Records provided:

________

-- ==== Sys2Proof/Machine/Ops.lean ====
section
/-! DEFINITION. Ops.lean: the named operations that the families share: byte memory with its canonical form, error
correction and poison (16), host memory (11), alarms (12), the interrupt concentrator and MSI-X (11). -/
namespace Sys2Proof.Machine

/-! ### Byte memory in canonical form (DESIGN CHOICE, unsafe, log 7) -/

/-- Write one byte into the sorted list of bytes that differ from 0. -/
def cellPut : List Host.Cell → Nat → Byte → List Host.Cell
  | [], a, b => if b = 0 then [] else [(a, b)]
  | (x, v) :: r, a, b =>
    if a < x then (if b = 0 then (x, v) :: r else (a, b) :: (x, v) :: r)
    else if a = x then (if b = 0 then r else (a, b) :: r)
    else (x, v) :: cellPut r a b

/-- Read one byte; what is not listed reads 0. -/
def cellGet : List Host.Cell → Nat → Byte
  | [], _ => 0
  | (x, v) :: r, a => if x = a then v else cellGet r a

/-- Set or clear an entry of a sorted list of pairs. -/
def pairPut {α : Type} : List (Nat × α) → Nat → Option α → List (Nat × α)
  | [], k, some v => [(k, v)]
  | [], _, none => []
  | (x, w) :: r, k, v =>
    if k < x then (match v with | some v => (k, v) :: (x, w) :: r | none => (x, w) :: r)
    else if k = x then (match v with | some v => (k, v) :: r | none => r)
    else (x, w) :: pairPut r k v

/-- Look up an entry. -/
def pairGet {α : Type} : List (Nat × α) → Nat → Option α
  | [], _ => none
  | (x, v) :: r, k => if x = k then some v else pairGet r k

/-- The keys of a list of pairs rise strictly from above `lo`. -/
def rising {α : Type} : Option Nat → List (Nat × α) → Bool
  | _, [] => true
  | none, (x, _) :: r => rising (some x) r
  | some l, (x, _) :: r => decide (l < x) && rising (some x) r

/-- Canonical form of a memory: addresses strictly rising, no listed byte 0, granules of marks strictly rising. -/
def Mem.wf (m : Mem) : Bool := rising none m.cells && m.cells.all (fun c => c.2 != 0) && rising none m.marks

def Mem.byte (m : Mem) (a : Nat) : Byte := cellGet m.cells a
def Mem.putByte (m : Mem) (a : Nat) (b : Byte) : Mem := { m with cells := cellPut m.cells a b }
def Mem.putMark (m : Mem) (g : Nat) (k : Option Mark) : Mem := { m with marks := pairPut m.marks g k }

/-- Write bytes from address `a` up. -/
def Mem.putBytes (m : Mem) (a : Nat) : List Byte → Mem
  | [] => m
  | b :: bs => (m.putByte a b).putBytes (a + 1) bs

/-- `n` bytes from address `a`, as stored, without correction. -/
def Mem.bytes (m : Mem) (a n : Nat) : List Byte := (List.range n).map fun i => m.byte (a + i)

/-- Bytes with their poison marks. -/
abbrev PB := List (Byte × Bool)
def clean (bs : List Byte) : PB := bs.map fun b => (b, false)
def dataOf (p : PB) : List Byte := p.map Prod.fst
def anyPoison (p : PB) : Bool := p.any Prod.snd

/-- What a read of an 8-byte word finds (R543-R545). -/
inductive Found where
  | good | corrected | uncorrectable | stored
  deriving DecidableEq, Repr

/-- Do 64 columns make a SECDED (72,64) code (R542): no two and no three of the 72 cancel; and is no column the pattern of
inverted check bits (R545)? -/
def secdedOk (cs : List Byte) : Bool :=
  let all := cs ++ (List.range 8).map fun i => (1#8 <<< i)
  cs.length == 64 && all.eraseDups.length == 72 && !(all.contains 0) && !(all.contains 0xFF) &&
  all.all fun a => all.all fun b => a == b || !(all.contains (a ^^^ b))

/-- A code that has the form: the columns of three ones, and the first eight of five. -/
def oddCols : List Byte :=
  let ones (n : Nat) : List Byte := ((List.range 256).map (BitVec.ofNat 8)).filter fun b => ((List.range 8).filter fun i => b.getLsbD i).length == n
  ones 3 ++ (ones 5).take 8

/-- The eight check bits of a word. -/
def secdedCheck (d : W64) : Byte :=
  let cs := if secdedOk Config.secdedCols then Config.secdedCols else oddCols
  (List.range 64).foldl (fun c i => if d.getLsbD i then c ^^^ cs.getD i 0 else c) 0

/-- The single-bit flip of the 72 bits of a word that makes its check bits `c` the code of its data, if one does: the
corrected data. The code is the SECDED code of R542 (DESIGN CHOICE, unsafe, log 15). -/
def secdedFix (d : W64) (c : Byte) : Option W64 :=
  match (List.range 64).find? (fun i => secdedCheck (d ^^^ (1#64 <<< i)) == c) with
  | some i => some (d ^^^ (1#64 <<< i))
  | none => if (List.range 8).any (fun i => secdedCheck d == c ^^^ (1#8 <<< i)) then some d else none

/-- Read the word at granule `g`: the data delivered and what the decoder found. Inverted check bits are stored poison,
also with one further flipped bit (R545). -/
def wordFound (d : W64) (mk : Option Mark) : W64 × Found :=
  match mk with
  | none => (d, .good)
  | some .poison => (d, .stored)
  | some (.raw c) =>
    if secdedCheck d = c then (d, .good)
    else if ~~~ (secdedCheck d) = c then (d, .stored)
    else match secdedFix d c with
      | some d' => (d', .corrected)
      | none => match secdedFix d (~~~ c) with
        | some _ => (d, .stored)
        | none => (d, .uncorrectable)

def Mem.word (m : Mem) (g : Nat) : W64 × Found := wordFound (BitVec.ofNat 64 (leVal (m.bytes (8 * g) 8))) (pairGet m.marks g)

/-- Store a whole word, clean or as stored poison. -/
def Mem.putWord (m : Mem) (g : Nat) (d : List Byte) (poison : Bool) : Mem :=
  (m.putBytes (8 * g) d).putMark g (if poison then some .poison else none)

/-! ### Presence of cores, regions and frames (00 R1-R4, 01 R19, R24) -/

/-- Cores and Peat regions present: 32, or 24 on KF32-AC. -/
def presentCores (p : Part) : Nat := match p with | .ae => 32 | .ac => 24
def coreMask (p : Part) : W32 := match p with | .ae => 0xFFFFFFFF | .ac => 0x00FFFFFF
def linksPresent (p : Part) : Bool := match p with | .ae => true | .ac => false
/-- Engine IDs that the part has (Table 1.3, R3): on KF32-AC neither SC24-SC31 nor the Hawser DMA of HL0-HL3. -/
def engPresent (p : Part) (e : Nat) : Bool :=
  decide (e < 46) && match p with | .ae => true | .ac => !(decide (24 ≤ e ∧ e ≤ 31) || decide (41 ≤ e ∧ e ≤ 44))
/-- Bytes of one Peat region (12 MiB) and of Peat. -/
def regionBytes : Nat := 12582912
def peatBytes (p : Part) : Nat := presentCores p * regionBytes
/-- Usable LPDDR in MiB (R540). -/
def lpddrMib (s : State) : Nat := popcount s.mm.ctl.chmask * s.mm.ctl.mibPerCh * 7 / 8 - 4
/-- Bytes of LPDDR data space, the top 4 MiB of the frame counts included (R460, R540). -/
def lpddrBytes (s : State) : Nat := popcount s.mm.ctl.chmask * s.mm.ctl.mibPerCh * 7 / 8 * 1048576

/-- The unit that counts errors of an address (16, register section): the Peat region, or 32 + LPDDR channel (R539). -/
def eccUnit (s : State) (lp : Bool) (a : Nat) : Nat :=
  if lp then
    let ch := setBits s.mm.ctl.chmask
    32 + ch.getD ((a >>> 12) % (max ch.length 1)) 0
  else a / regionBytes

/-! ### Host memory (11) -/

/-- Do a function's transactions reach the host (R381)? A function in D3hot sends none. -/
def busOn (s : State) (fn : Nat) : Bool :=
  let f := tabD s.hi.funcs fn {}
  s.hi.pcie.up && f.busMaster && !f.d3hot

/-- The marks of `n` granules from `g` after a write of bytes that begin at offset `off` of the first: a granule that takes poison is
marked, one written whole and clean is not. -/
def noteGrans : Nat → Nat → Nat → PB → Mem → Mem
  | 0, _, _, _, m => m
  | n + 1, g, off, bs, m =>
    let here := bs.take (8 - off)
    let m := if anyPoison here then m.putMark g (some .poison) else if here.length = 8 then m.putMark g none else m
    noteGrans n (g + 1) 0 (bs.drop (8 - off)) m

/-- A posted write of a function to host memory; dropped under R381. Its poisoned bytes are sent as poisoned TLPs (Table 11.1, R118).
The host keeps them so: what the device reads back from such a granule arrives poisoned until it is written clean (PRESUMED,
unsafe, log 86). -/
def hostWriteP (fn : Nat) (a : Nat) (bs : PB) (s : State) : State :=
  if busOn s fn then
    { s with mm := { s.mm with host := noteGrans ((a + bs.length + 7) / 8 - a / 8) (a / 8) (a % 8) bs (s.mm.host.putBytes a (dataOf bs)) } }
  else s
def hostWrite (fn : Nat) (a : Nat) (bs : List Byte) (s : State) : State := hostWriteP fn a (clean bs) s

/-- The aligned 8-byte granules that a range touches. -/
def granCount (a n : Nat) : Nat := if n = 0 then 0 else (a + n - 1) / 8 - a / 8 + 1

/-- Does the granule of byte `a + i` of a read at `a` arrive poisoned? The free value of that granule, counted from the `c`-th (DESIGN
CHOICE, safe, log 106). -/
def freeMark (c a i : Nat) : Bool := (Config.freeValue (c + ((a + i) / 8 - a / 8))).getLsbD 0

/-- A read of host memory: granules whose completion arrives poisoned carry marks (R656), as free values say (DESIGN CHOICE, safe, log 106) and
where the host keeps poison (PRESUMED, unsafe, log 86); everything is poisoned while the function cannot reach the host (R381). A poisoned
completion also shows in the function's AER status. -/
def hostReadP (fn : Nat) (a n : Nat) (s : State) : PB × State :=
  let b := (List.range n).map fun i =>
    (s.mm.host.byte (a + i), !(busOn s fn) || (pairGet s.mm.host.marks ((a + i) / 8)).isSome || freeMark s.freeCtr a i)
  let s := { s with freeCtr := s.freeCtr + granCount a n }
  (b, if busOn s fn && anyPoison b then { s with hi := { s.hi with funcs := tabUpd s.hi.funcs fn fun f => { f with aer := f.aer ||| 0x1000 } } } else s)

/-! ### Alarms (12 R443) -/

def alarmOlder (x y : AlarmEntry) : Bool :=
  if x.first ≠ y.first then decide (x.first.toNat < y.first.toNat)
  else if x.code ≠ y.code then decide (x.code.toNat < y.code.toNat)
  else decide (x.unit.toNat < y.unit.toNat)

/-- The oldest entry of those that satisfy `p`. -/
def oldestAlarm (p : AlarmEntry → Bool) (l : List AlarmEntry) : Option AlarmEntry :=
  l.foldl (fun o e => if p e then (match o with | none => some e | some x => if alarmOlder e x then some e else some x) else o) none

def alarmMerge (x y : AlarmEntry) : AlarmEntry :=
  let o := if y.first.toNat < x.first.toNat then y else x
  { code := x.code, unit := 0xFFFF, count := satAdd x.count y.count.toNat, first := o.first
    last := timeMax x.last y.last, detail := o.detail }

/-- Step 4 of R443: free one entry by merging. -/
def alarmShrink (l : List AlarmEntry) : List AlarmEntry :=
  match oldestAlarm (fun e => decide (1 < (l.filter fun x => x.code == e.code).length)) l with
  | none => l
  | some e =>
    let wide := l.find? fun x => x.code == e.code && x.unit == 0xFFFF
    let a := match wide with | some w => some w | none => oldestAlarm (fun x => x.code == e.code) l
    match a with
    | none => l
    | some a =>
      match oldestAlarm (fun x => x.code == e.code && x.unit != a.unit) l with
      | none => l
      | some b => (l.filter fun x => !(x.code == e.code && (x.unit == a.unit || x.unit == b.unit))) ++ [alarmMerge a b]

/-- Steps 1 to 3 of R443; `none` where no entry is free. -/
def alarmPlace (code unit : BitVec 16) (detail t : W64) (l : List AlarmEntry) : Option (List AlarmEntry) :=
  let hitIn (u : BitVec 16) : Bool := l.any fun e => e.code == code && e.unit == u
  let bump (u : BitVec 16) := l.map fun e =>
    if e.code == code && e.unit == u then { e with count := satInc e.count, last := t } else e
  if hitIn unit then some (bump unit)
  else if hitIn 0xFFFF then some (bump 0xFFFF)
  else if l.length < 64 then some (l ++ [{ code := code, unit := unit, count := 1, first := t, last := t, detail := detail }])
  else none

________

If a line comes after the one containing "else [(a, b)]", leave it out; set down every line of the data before it, and that line itself, exactly.

Answer for this exercise:
-- ==== Sys2Proof/Machine/Ops.lean ====
section
/-! DEFINITION. Ops.lean: the named operations that the families share: byte memory with its canonical form, error
correction and poison (16), host memory (11), alarms (12), the interrupt concentrator and MSI-X (11). -/
namespace Sys2Proof.Machine

/-! ### Byte memory in canonical form (DESIGN CHOICE, unsafe, log 7) -/

/-- Write one byte into the sorted list of bytes that differ from 0. -/
def cellPut : List Host.Cell → Nat → Byte → List Host.Cell
  | [], a, b => if b = 0 then [] else [(a, b)]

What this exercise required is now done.